Thursday, 17 March 2022

Whether Daughter is entitled to money from father if she does not want to maintain any ties with him?

In so far as the daughter’s expenses for education and

marriage are concerned, it appears from her approach that

she does not want to maintain any relationship with the

appellant and is about 20 years of age. She is entitled to

choose her own path but then cannot demand from the

appellant the amount towards the education. We, thus, hold

that the daughter is not entitled to any amount but while

determining the amount to be paid as permanent alimony to

the respondent, we are still taking care to see that if the

respondent so desires to support the daughter, funds are

available.

 IN THE SUPREME COURT OF INDIA

CIVIL APPELLATE JURISDICTION

Civil Appeal No.5141/2011

AJAY KUMAR RATHEE  Vs SEEMA RATHEE 

Dated: 10th MARCH, 2022.

A marriage was solemnized inter-se the parties on

29.4.1998 at Rohtak as per Hindu rites, the parties resided

together and the marriage was consummated. A daughter named

Jyotsana was born on 20.2.2001. It is the case of the

appellant that the respondent has been residing not with the

appellant but in her father’s home after he passed away on

8.12.2002. A panchayat was convened on two separate

occasions but it is the case of the appellant that the

respondent refused to live with him in Ganaur. The appellant

thus filed a petition for restitution of conjugal rights

under Section 9 of the Hindu Marriage Act, 1955 but the same

was dismissed on default on 07.10.2004.


We may note the case of the respondent was that the

appellant had thrown her out of the matrimonial home in

October 2004 after assaulting her. There was a demand of

dowry by the appellant and her family, and she was harassed

and tortured. The daughter has been throughout living with

the respondent since birth, and thus the divorce petition.

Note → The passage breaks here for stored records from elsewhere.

/-! The hop that joins comes UP (R266, R267). -/

/-- An announcement changes nothing of the link but its ports and SEQ. -/
theorem State.announceReturn_link (s : State) (back : Option Nat) : ∃ a b n, (s.announceReturn back).link = { s.link with a := a, b := b, seq := n } := by
  cases back <;> exact ⟨_, _, _, rfl⟩

/-- The aligning hop at port x UP, on a device that has taken over the system as in `t`. -/
def State.hopJoined (s t : State) (x : Fin 2) : State :=
  ({ t with link := t.link.hopUp x.val (some (s.tickNat + s.link.l + 2)) (s.rejoins x.val) }.announceReturn
    (if s.rejoins x.val then some (s.tickNat + s.link.l + 2) else none)).raise 12

theorem State.hopJoined_link (s t : State) (x : Fin 2) : ∃ a b n, (s.hopJoined t x).link = { t.link with a := a, b := b, seq := n } := by
  obtain ⟨a, b, hup⟩ := t.link.hopUp_eq x.val (some (s.tickNat + s.link.l + 2)) (s.rejoins x.val)
  obtain ⟨c, d, n, h⟩ := { t with link := t.link.hopUp x.val (some (s.tickNat + s.link.l + 2)) (s.rejoins x.val) }.announceReturn_link
    (if s.rejoins x.val then some (s.tickNat + s.link.l + 2) else none)
  exact ⟨c, d, n, by rw [State.hopJoined, State.raise_link, h, hup]⟩

theorem State.hopJoined_state (s t : State) (x : Fin 2) : ((s.hopJoined t x).link.port x.val).state = 5 := by
  obtain ⟨o, h⟩ := { t with link := t.link.hopUp x.val (some (s.tickNat + s.link.l + 2)) (s.rejoins x.val) }.port_announceReturn
    (if s.rejoins x.val then some (s.tickNat + s.link.l + 2) else none) x.val
  rw [State.hopJoined, State.raise_link, h, Link.port_hopUp]

theorem State.hopJoined_origin (s t : State) (x : Fin 2) (hnew : s.rejoins x.val = false) : ((s.hopJoined t x).link.port (1 - x.val)).origin = false := by
  obtain ⟨o, h⟩ := { t with link := t.link.hopUp x.val (some (s.tickNat + s.link.l + 2)) (s.rejoins x.val) }.port_announceReturn
    (if s.rejoins x.val then some (s.tickNat + s.link.l + 2) else none) (1 - x.val)
  rw [State.hopJoined, State.raise_link, h, Link.port_hopUp_other, hnew, if_neg Bool.false_ne_true]

theorem State.hopJoined_attn (s t : State) (x : Fin 2) : (s.hopJoined t x).bus.attn = t.bus.attn ||| BitVec.ofNat 32 (2 ^ 12) := by
  simp [State.hopJoined, Bus.raise]

theorem State.frame_hopJoined (s t : State) (x : Fin 2) : Frame [.link, .bus] t (s.hopJoined t x) := by
  intro p hp
  cases p with
  | link | bus => simp at hp
  | _ => simp [Part.same, State.hopJoined]

/-- The ports that align. -/
theorem State.aligning_one (s : State) (x : Fin 2) (hfour : (s.link.port x.val).state = 4) (hother : (s.link.port (1 - x.val)).state ≠ 4) :
    [0, 1].filter (fun y => decide ((s.link.port y).state = 4)) = [x.val] := by
  match x with
  | 0 => simp_all
  | 1 => simp_all

theorem State.aligning_none (s : State) (x : Fin 2) (hnot : (s.link.port x.val).state ≠ 4) (hother : (s.link.port (1 - x.val)).state ≠ 4) :
    [0, 1].filter (fun y => decide ((s.link.port y).state = 4)) = [] := by
  match x with
  | 0 => simp_all
  | 1 => simp_all

section
variable {s : State} {x : Fin 2} {p : LinkPort} (hp : s.link.port x.val = p) (hother : (s.link.port (1 - x.val)).state ≠ 4) (hfour : p.state = 4)
include hp hother hfour

/-- The side that joins. -/
theorem exec_linkJoinAlign_side (hjoins : p.joins = true) (tick : BitVec 48) (sys : Option (Fin 1024 × BitVec 64)) (i : HopInfo) (hpartner : p.partner = some i) :
    exec (.linkJoinAlign ⟨tick, sys⟩) s = .next (if s.link.aligned && (s.rejoins x.val || s.segIdle) then
      s.hopJoined (s.takeSystem i.pace.val i.identity tick p.sysL p.sysK) x else s) := by
  subst hp
  simp only [exec, execLinkJoinAlign, s.aligning_one x hfour hother, List.find?_cons, hjoins, hpartner, List.foldl_cons, List.foldl_nil, List.any_cons, List.any_nil,
    Bool.or_false]
  rfl

theorem exec_linkJoinAlign_unaligned (hjoins : p.joins = true) (tick : BitVec 48) (sys : Option (Fin 1024 × BitVec 64)) (h : s.link.aligned = false) :
    exec (.linkJoinAlign ⟨tick, sys⟩) s = .next s := by
  cases hpartner : p.partner with
  | some i => rw [exec_linkJoinAlign_side hp hother hfour hjoins tick sys i hpartner, h, Bool.false_and, if_neg Bool.false_ne_true]
  | none =>
    subst hp
    simp only [exec, execLinkJoinAlign, s.aligning_one x hfour hother, List.find?_cons, hjoins, hpartner]

/-- The side that is joined. -/
theorem exec_linkJoinAlign_joined (hjoins : p.joins = false) (tick : BitVec 48) : exec (.linkJoinAlign ⟨tick, none⟩) s = .next (s.hopJoined s x) := by
  subst hp
  simp only [exec, execLinkJoinAlign, s.aligning_one x hfour hother, List.find?_cons, List.find?_nil, hjoins, List.isEmpty_cons, Bool.false_eq_true, if_false,
    List.foldl_cons, List.foldl_nil, List.any_cons, List.any_nil, Bool.or_false]
  rfl

theorem exec_linkJoinAlign_told (hjoins : p.joins = false) (tick : BitVec 48) (v : Fin 1024 × BitVec 64) : exec (.linkJoinAlign ⟨tick, some v⟩) s = .next s := by
  subst hp
  simp only [exec, execLinkJoinAlign, s.aligning_one x hfour hother, List.find?_cons, List.find?_nil, hjoins, List.isEmpty_cons, Bool.and_false, Bool.false_eq_true,
    if_false]

end

/-- A device behind the joining hop. -/
theorem exec_linkJoinAlign_behind (s : State) (x : Fin 2) (hnot : (s.link.port x.val).state ≠ 4) (hother : (s.link.port (1 - x.val)).state ≠ 4) (tick : BitVec 48) :
    exec (.linkJoinAlign ⟨tick, none⟩) s = .next s ∧
    ∀ (pace : Fin 1024) (id : BitVec 64), exec (.linkJoinAlign ⟨tick, some (pace, id)⟩) s =
      .next (if s.inIdle || decide (id = s.link.identity) then s.takeSystem pace.val id tick s.link.l s.link.k else s) := by
  simp only [exec, execLinkJoinAlign, s.aligning_none x hnot hother, List.find?_nil, List.isEmpty_nil, Bool.and_true, if_true, implies_true, and_self]

theorem State.takeSystem_link (s : State) (pace : Nat) (id : BitVec 64) (tick : BitVec 48) (l k : Nat) :
    (s.takeSystem pace id tick l k).link.identity = id ∧ (s.takeSystem pace id tick l k).link.pace = pace ∧ (s.takeSystem pace id tick l k).link.isPace = false ∧
    (s.takeSystem pace id tick l k).link.l = (if s.link.identity = id then s.link.l else l) ∧
    (s.takeSystem pace id tick l k).link.k = (if s.link.identity = id then s.link.k else k) := by
  unfold State.takeSystem
  split <;> exact ⟨rfl, rfl, rfl, rfl, rfl⟩

theorem State.takeSystem_clock (s : State) (pace : Nat) (id : BitVec 64) (tick : BitVec 48) (l k : Nat) :
    (s.takeSystem pace id tick l k).clock = if s.link.identity = id then s.clock else { s.clock with tick := tick } := by
  unfold State.takeSystem
  split <;> rfl

theorem State.frame_takeSystem (s : State) (pace : Nat) (id : BitVec 64) (tick : BitVec 48) (l k : Nat) : Frame [.clock, .link] s (s.takeSystem pace id tick l k) := by
  intro p hp
  cases p with
  | clock | link => simp at hp
  | _ => simp [Part.same]

/-- A frame holds with more components named. -/
theorem Frame.wide {a c : List Part} {s t : State} (h : Frame a s t) (hac : a ⊆ c) : Frame c s t := fun p hp => h p (fun hin => hp (hac hin))

/-- Settles O21: the joining hop is `State.hopJoined` on the system that `State.takeSystem` gives. -/
theorem linkJoinLoadsTick : Obligations.LinkJoinLoadsTick := by
  intro s x p tick hp hother
  have hrejoins : ∀ i : HopInfo, p.partner = some i → s.rejoins x.val = decide (i.identity = s.link.identity) := fun i hi => by
    rw [State.rejoins, hp, hi]
  refine ⟨fun hfour hjoins sys => ⟨fun i hi haligned hdiff hidle => ?_, fun i hi haligned hsame => ?_, exec_linkJoinAlign_unaligned hp hother hfour hjoins tick sys,
    fun i hi hdiff hidle => ?_⟩, fun hfour hjoins => ⟨?_, exec_linkJoinAlign_told hp hother hfour hjoins tick⟩, fun hnot => ?_⟩
  · have hnew : s.rejoins x.val = false := by simp [hrejoins i hi, Ne.symm hdiff]
    have hnext := exec_linkJoinAlign_side hp hother hfour hjoins tick sys i hi
    rw [haligned, hidle, Bool.or_true, Bool.and_true, if_pos rfl] at hnext
    have hframe := s.frame_takeSystem i.pace.val i.identity tick p.sysL p.sysK
    have hclock := s.takeSystem_clock i.pace.val i.identity tick p.sysL p.sysK
    obtain ⟨kid, kpace, kis, kl, kk⟩ := s.takeSystem_link i.pace.val i.identity tick p.sysL p.sysK
    rw [if_neg hdiff] at hclock kl kk
    generalize s.takeSystem i.pace.val i.identity tick p.sysL p.sysK = u at *
    obtain ⟨a, b, n, hlink⟩ := s.hopJoined_link u x
    refine ⟨_, hnext, ?_, ?_, ?_, ?_, ?_, ?_, s.hopJoined_origin u x hnew, s.hopJoined_state u x, ?_, (hframe.wide (by decide)).trans ((s.frame_hopJoined u x).wide (by decide))⟩
    · exact ((s.frame_hopJoined u x) .clock (by decide)).trans hclock
    · rw [hlink, kid]
    · rw [hlink, kpace]
    · rw [hlink, kis]
    · rw [hlink, kl]
    · rw [hlink, kk]
    · rw [s.hopJoined_attn u x, hframe .bus (by decide)]
  · have hback : s.rejoins x.val = true := by simp [hrejoins i hi, hsame]
    have hnext := exec_linkJoinAlign_side hp hother hfour hjoins tick sys i hi
    rw [haligned, hback, Bool.true_or, Bool.and_true, if_pos rfl] at hnext
    have hframe := s.frame_takeSystem i.pace.val i.identity tick p.sysL p.sysK
    have hclock := s.takeSystem_clock i.pace.val i.identity tick p.sysL p.sysK
    obtain ⟨kid, kpace, kis, kl, kk⟩ := s.takeSystem_link i.pace.val i.identity tick p.sysL p.sysK
    rw [if_pos hsame] at hclock kl kk
    generalize s.takeSystem i.pace.val i.identity tick p.sysL p.sysK = u at *
    obtain ⟨a, b, n, hlink⟩ := s.hopJoined_link u x
    have hall : Frame [.clock, .link, .bus] s (s.hopJoined u x) := (hframe.wide (by decide)).trans ((s.frame_hopJoined u x).wide (by decide))
    refine ⟨_, hnext, ?_, ?_, ?_, ?_, ?_, s.hopJoined_state u x, ?_, fun q hq => ?_⟩
    · rw [hlink, kid]
    · rw [hlink, kpace]
    · rw [hlink, kis]
    · rw [hlink, kl]
    · rw [hlink, kk]
    · rw [s.hopJoined_attn u x, hframe .bus (by decide)]
    · by_cases hq' : q = .clock
      · subst hq'
        exact ((s.frame_hopJoined u x) .clock (by decide)).trans hclock
      · exact hall q (by simpa [hq'] using hq)
  · rw [exec_linkJoinAlign_side hp hother hfour hjoins tick sys i hi, hidle, hrejoins i hi]
    simp [Ne.symm hdiff]
  · obtain ⟨a, b, n, hlink⟩ := s.hopJoined_link s x
    refine ⟨_, exec_linkJoinAlign_joined hp hother hfour hjoins tick, ?_, s.hopJoined_state s x, s.hopJoined_attn s x, s.frame_hopJoined s x⟩
    rw [hlink]
  · obtain ⟨halone, htold⟩ := exec_linkJoinAlign_behind s x (by rw [hp]; exact hnot) hother tick
    refine ⟨halone, fun pace id => ⟨fun h => ?_, fun hidle hdiff => by rw [htold, hidle]; simp [hdiff]⟩⟩
    have hnext := htold pace id
    rw [if_pos (by rcases h with h | h <;> simp [h])] at hnext
    obtain ⟨kid, kpace, kis, -, -⟩ := s.takeSystem_link pace.val id tick s.link.l s.link.k
    exact ⟨_, hnext, kpace, kid, kis, by rw [State.takeSystem_clock]; simp only [eq_comm], s.frame_takeSystem _ _ _ _ _⟩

The aforesaid respective stands are reflected from the

pleadings of the parties in a divorce petition filed by the

appellant under Section 13 of Hindu Marriage Act,1955 on

grounds of desertion. The petition was tried. The learned

Addl. District Judge, Sonipat found that no reconsideration

was possible and there was no documentary or other evidence

to prove the dowry demand.

The respondent aggrieved by the same preferred an

appeal before the High Court which has been allowed by the

impugned judgment dated 08.9.2009. On the appellant

preferring the special leave petition, notice was issued and

endeavor was made to resolve the dispute between the parties

through Delhi Mediation Center in 2011 but nothing worked

out and leave was granted on 04.7.2011.

On the appeal being taken up for hearing on 28.9.2021,

learned counsel for the parties stated that the parties are

staying separately since 2002/ 2004 and that the parties

will endeavor to work out a settlement and thus sought

deferment of hearing.

On 05.10.2021, learned counsel for the respondent

reported back stating that he had instructions that the

respondent was not averse to a mutual consent divorce with

the Court invoking its powers under Article 142 of the

Constitution of India, without admitting the allegations

made by the appellant while filing the divorce petition. We,

however, put two caveats to it:

(a)the maintenance for the last 10 months fixed by

the trial Court of Rs.8,000/- per month has not

been paid.

(b)the sole child-daughter, has got admission to a

college and the appellant must bear expenses

for her education.

Learned counsel for the appellant assured that the

arrears would be cleared and also agreed to submit his

salary bills along with an affidavit setting out his assets

which he owns privately, apart from his salary slip, to work

out the financial terms of the separation. The respondent

was also asked to do the same. We flagged the issue of

financial emoluments to be received by the respondent and

the issue of the daughter’s education and marriage. In order

to develop and encourage a rapport between the daughter who

is 20 years of age and the appellant, we requested learned

counsel for the respondent to arrange a meeting between the

two in the meantime.

On the next date of hearing, i.e. 27.10.2021, we

referred the matter to the Supreme Court Mediation Center to

work out a formal settlement and for the daughter to join

the mediation proceedings.

The mediation report, however, came from the Mediator

of an unsuccessful endeavor, as recorded by us on

07.12.2021. We had observed that the daughter, who is now

aged about 20 years, would have to develop some interaction

with the appellant-father if she wants him to play a role in

her education. At the request of parties the matter was

again referred to mediation but the report was one of

failure and as per the learned counsel for the appellant, it

became acrimonious and unpleasant in terms of the

telephonic conversations, as recorded in our order dated

22.2.2022. We, thus, directed the matter to be put on the

regular board in the week commencing 08.3.2022.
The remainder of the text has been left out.